◆ Assigned task
Using the records below, find every line that includes "failed" and copy it.

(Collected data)
-- ==== Sys2Proof/Machine/State.lean ====
section
/-!
DEFINITION. The state of CORE as plain data, the reasons a step can stop, and the state after reset (10_state
R20 to R36; 45_block_decoder R225). Fields named "model's own" are not the spec's.
-/

namespace Sys2Proof.Machine

/-- The bit cursor's registers (10_state R21) and `in_len`, which CURSOR_INIT samples from ARG_IN_LEN
(40_bit_cursor R120). -/
structure Cursor where
  pos : Nat
  acc : Acc
  valid : Nat
  eoi : Bool
  inLen : Nat
deriving DecidableEq, Repr

/-- STATUS (10_state R27). -/
inductive Status where
  | idle
  | busy
  | done
  | error
deriving DecidableEq, Repr

/-- The engine's phases (45_block_decoder R225). -/
inductive Phase where
  | resetInit
  | idle
  | check
  | header
  | blockTest
  | parseSym
  | parseCopy
  | blockParams
  | codeTest
  | symbol
  | literal
  | copyLen
  | copyDist
  | copyRun
  | failed
deriving DecidableEq, Repr

/-- Model's own: which element comes next inside a phase that reads several. `start` is the phase's first
element; `clear`, `runs` and `result` follow COUNT inside a table parse (44_table_parsing R190); `lenExtra n` and
`distExtra n` are an extra field of `n + 1` bits (30_encoding R94). Log entry 6. -/
inductive Seq where
  | start
  | clear
  | runs
  | result
  | lenExtra (n : Fin 5)
  | distExtra (n : Fin 15)
deriving DecidableEq, Repr

/-- What the environment can do between two engine steps (10_state R26; 20_memory R75; 70 R332). Log entry 7. -/
inductive HostCmd where
  /-- A write of ARG_IN_LEN. -/
  | argInLen (v : Word)
  /-- A write of ARG_OUT_HINT. -/
  | argOutHint (v : Word)
  /-- A write of ARG_OUT_PRESENT. -/
  | argOutPresent (v : Bool)
  /-- A write of CMD_START; only a 1 is a command. -/
  | cmdStart (v : Bool)
  /-- A byte written into the input buffer. -/
  | writeIn (a : Word) (v : Byte)
  /-- A byte written into the output buffer. -/
  | writeOut (a : Word) (v : Byte)
  /-- The parameter BOOT_DICT for the next reset (70 R331, R332). -/
  | bootDict (d : List (Int × Nat))
  /-- External reset. -/
  | reset
  /-- Nothing: the engine takes its step. -/
  | tick
deriving DecidableEq, Repr

/-- The machine. -/
structure State where
  /-- ARG_IN_LEN (10_state R26). -/
  argInLen : Word
  /-- ARG_OUT_HINT (10_state R26). -/
  argOutHint : Word
  /-- ARG_OUT_PRESENT (10_state R26). -/
  argOutPresent : Bool
  /-- STATUS (10_state R27). -/
  status : Status
  /-- ERR (10_state R27): `none` is code 0. -/
  err : Option ErrKind
  /-- OUT_LEN (10_state R27). -/
  outLen : Word
  /-- SOFT_EOF (10_state R25, R27). -/
  softEof : Bool
  /-- DECLARED (10_state R27). -/
  statusDeclared : Word
  /-- TARGET (10_state R27). -/
  statusTarget : Word
  /-- The engine's phase (10_state R24, 45_block_decoder R225). -/
  phase : Phase
  /-- The bit cursor (10_state R21). -/
  bc : Cursor
  /-- `declared` (10_state R24). -/
  declared : Nat
  /-- `target` (10_state R24). -/
  target : Nat
  /-- `out_pos` (10_state R24). -/
  outPos : Nat
  /-- `wsb` (10_state R24). -/
  wsb : Nat
  /-- `codes_left` (10_state R24). -/
  codesLeft : Nat
  /-- `tp_n` (10_state R24). -/
  tpN : Nat
  /-- `tp_rem`, the one signed quantity (10_state R24, 00_scope R10). -/
  tpRem : Int
  /-- `cp_sym` (10_state R24). -/
  cpSym : Nat
  /-- `cp_len` (10_state R24). -/
  cpLen : Nat
  /-- `cp_dist` (10_state R24). -/
  cpDist : Nat
  /-- SYM_T (10_state R29). -/
  symT : Table
  /-- COPY_T (10_state R29). -/
  copyT : Table
  /-- BOOT_T (10_state R29). -/
  bootT : Table
  /-- The builder (10_state R31). -/
  builder : Builder
  /-- The input space IN (20_memory R60). -/
  inMem : Memory
  /-- The output space OUT (20_memory R61). -/
  outMem : Memory
  /-- Model's own: the parameter BOOT_DICT (00_scope R6), log entry 1. -/
  bootDict : List (Int × Nat)
  /-- Model's own: the variable `length` of 46_copy_instructions R240. -/
  length : Nat
  /-- Model's own: the variable `distance` of 46_copy_instructions R240. -/
  distance : Nat
  /-- Model's own: the position inside a phase, log entry 6. -/
  seq : Seq
  /-- Model's own: what the last PEEK, READ, DECODE or PARSE_TABLE returned, log entry 13. -/
  ret : Nat
  /-- Model's own: the host's actions still to come, oldest first, log entry 7. -/
  host : List HostCmd
deriving DecidableEq, Repr

/-- Why the machine stops with a fault. -/
inductive Fault where
  /-- Raised by LIT where `out_pos` is not below `target`: the address is outside OUT (20_memory R61). Safe: the
  code loop never runs a literal there (45_block_decoder R218). -/
  | outputWrite
  /-- Raised by COPY_RUN where `out_pos - cp_dist` would be below 0: the address is outside OUT (20_memory R61).
  Safe: the range check comes first (46_copy_instructions R271). -/
  | outputRead
deriving DecidableEq, Repr

/-- Why the machine has no meaning for what is asked of it. -/
inductive Refusal where
  /-- Raised by an arm of `exec` that has no meaning yet. Safe. -/
  | notModelled (mnemonic : String)
  /-- Raised by NEED, PEEK, DROP and READ with a bit count outside 1 to 32: "no meaning (refuse)" (40_bit_cursor
  R129). Safe. -/
  | bitCount (n : Nat)
  /-- Raised by REFILL with more than 32 valid bits, against its precondition (40_bit_cursor R121). Safe. -/
  | refillNoRoom
  /-- Raised by ADD_SYMBOL, RUN_ASSIGN, PARSE_TABLE, INIT_BOOT and RESET for a symbol already in the builder: "no
  meaning (refuse)" (42_table_builder R163). Safe. -/
  | duplicateSymbol
  /-- Raised by a step whose table yields a number that is no symbol; no table that BUILD wrote holds one
  (10_state R28). Safe. -/
  | notASymbol (v : Nat)
  /-- Raised by a host write of IN, OUT, an argument register or BOOT_DICT while BUSY: "no meaning ... (refuse)"
  (20_memory R75). Safe. -/
  | hostWriteWhileBusy
deriving DecidableEq, Repr

/-- The cursor after reset (10_state R36); `inLen` has no reset value in the spec: log entry 3. -/
def Cursor.zero : Cursor := ⟨0, 0, 0, false, 0⟩

/-- BOOT_T after INIT_BOOT; if that build fails BOOT_T "has no defined contents" (70 R331): log entry 4. -/
def BootResult.table : BootResult → Table
  | .ok t => t
  | .raise _ _ | .duplicate => Table.emptyTable

/-- The builder after INIT_BOOT: cleared, or frozen where the build failed (10_state R36; 70 R336). -/
def BootResult.builder : BootResult → Builder
  | .ok _ | .duplicate => Builder.cleared
  | .raise _ b => b

/-- STATUS after reset (10_state R36; 70 R331). -/
def BootResult.status : BootResult → Status
  | .ok _ | .duplicate => .idle
  | .raise _ _ => .error

/-- ERR after reset (10_state R36; 70 R331). -/
def BootResult.err : BootResult → Option ErrKind
  | .ok _ | .duplicate => none
  | .raise e _ => some e

/-- The phase after reset (70 R330, R331). A BOOT_DICT that repeats a symbol leaves the reset unfinished: log
entry 8. -/
def BootResult.phase : BootResult → Phase
  | .ok _ => .idle
  | .raise _ _ => .failed
  | .duplicate => .resetInit

/-- The state after reset with the dictionary `d` (10_state R36; 70 R330, R331). Fields the spec leaves
unspecified are zero, `start` or the empty table: log entries 2, 3, 4 and 5. -/
def State.resetWith (d : List (Int × Nat)) : State where
  argInLen := 0
  argOutHint := 0
  argOutPresent := false
  status := (initBoot d).status
  err := (initBoot d).err
  outLen := 0
  softEof := false
  statusDeclared := 0
  statusTarget := 0
  phase := (initBoot d).phase
  bc := Cursor.zero
  declared := 0
  target := 0
  outPos := 0
  wsb := 0
  codesLeft := 0
  tpN := 0
  tpRem := 0
  cpSym := 0
  cpLen := 0
  cpDist := 0
  symT := Table.emptyTable
  copyT := Table.emptyTable
  bootT := (initBoot d).table
  builder := (initBoot d).builder
  inMem := []
  outMem := []
  bootDict := d
  length := 0
  distance := 0
  seq := .start
  ret := 0
  host := []

/-- The state after reset, with the open parameter BOOT_DICT (00_scope R6): log entry 1. -/
def State.reset : State := State.resetWith Config.bootDict

/-- A table instance (10_state R29). -/
def State.table (s : State) : TableId → Table
  | .symT => s.symT
  | .copyT => s.copyT
  | .bootT => s.bootT

end Sys2Proof.Machine
end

◆ Expected answer
  | failed
/-- The builder after INIT_BOOT: cleared, or frozen where the build failed (10_state R36; 70 R336). -/
  | .raise _ _ => .failed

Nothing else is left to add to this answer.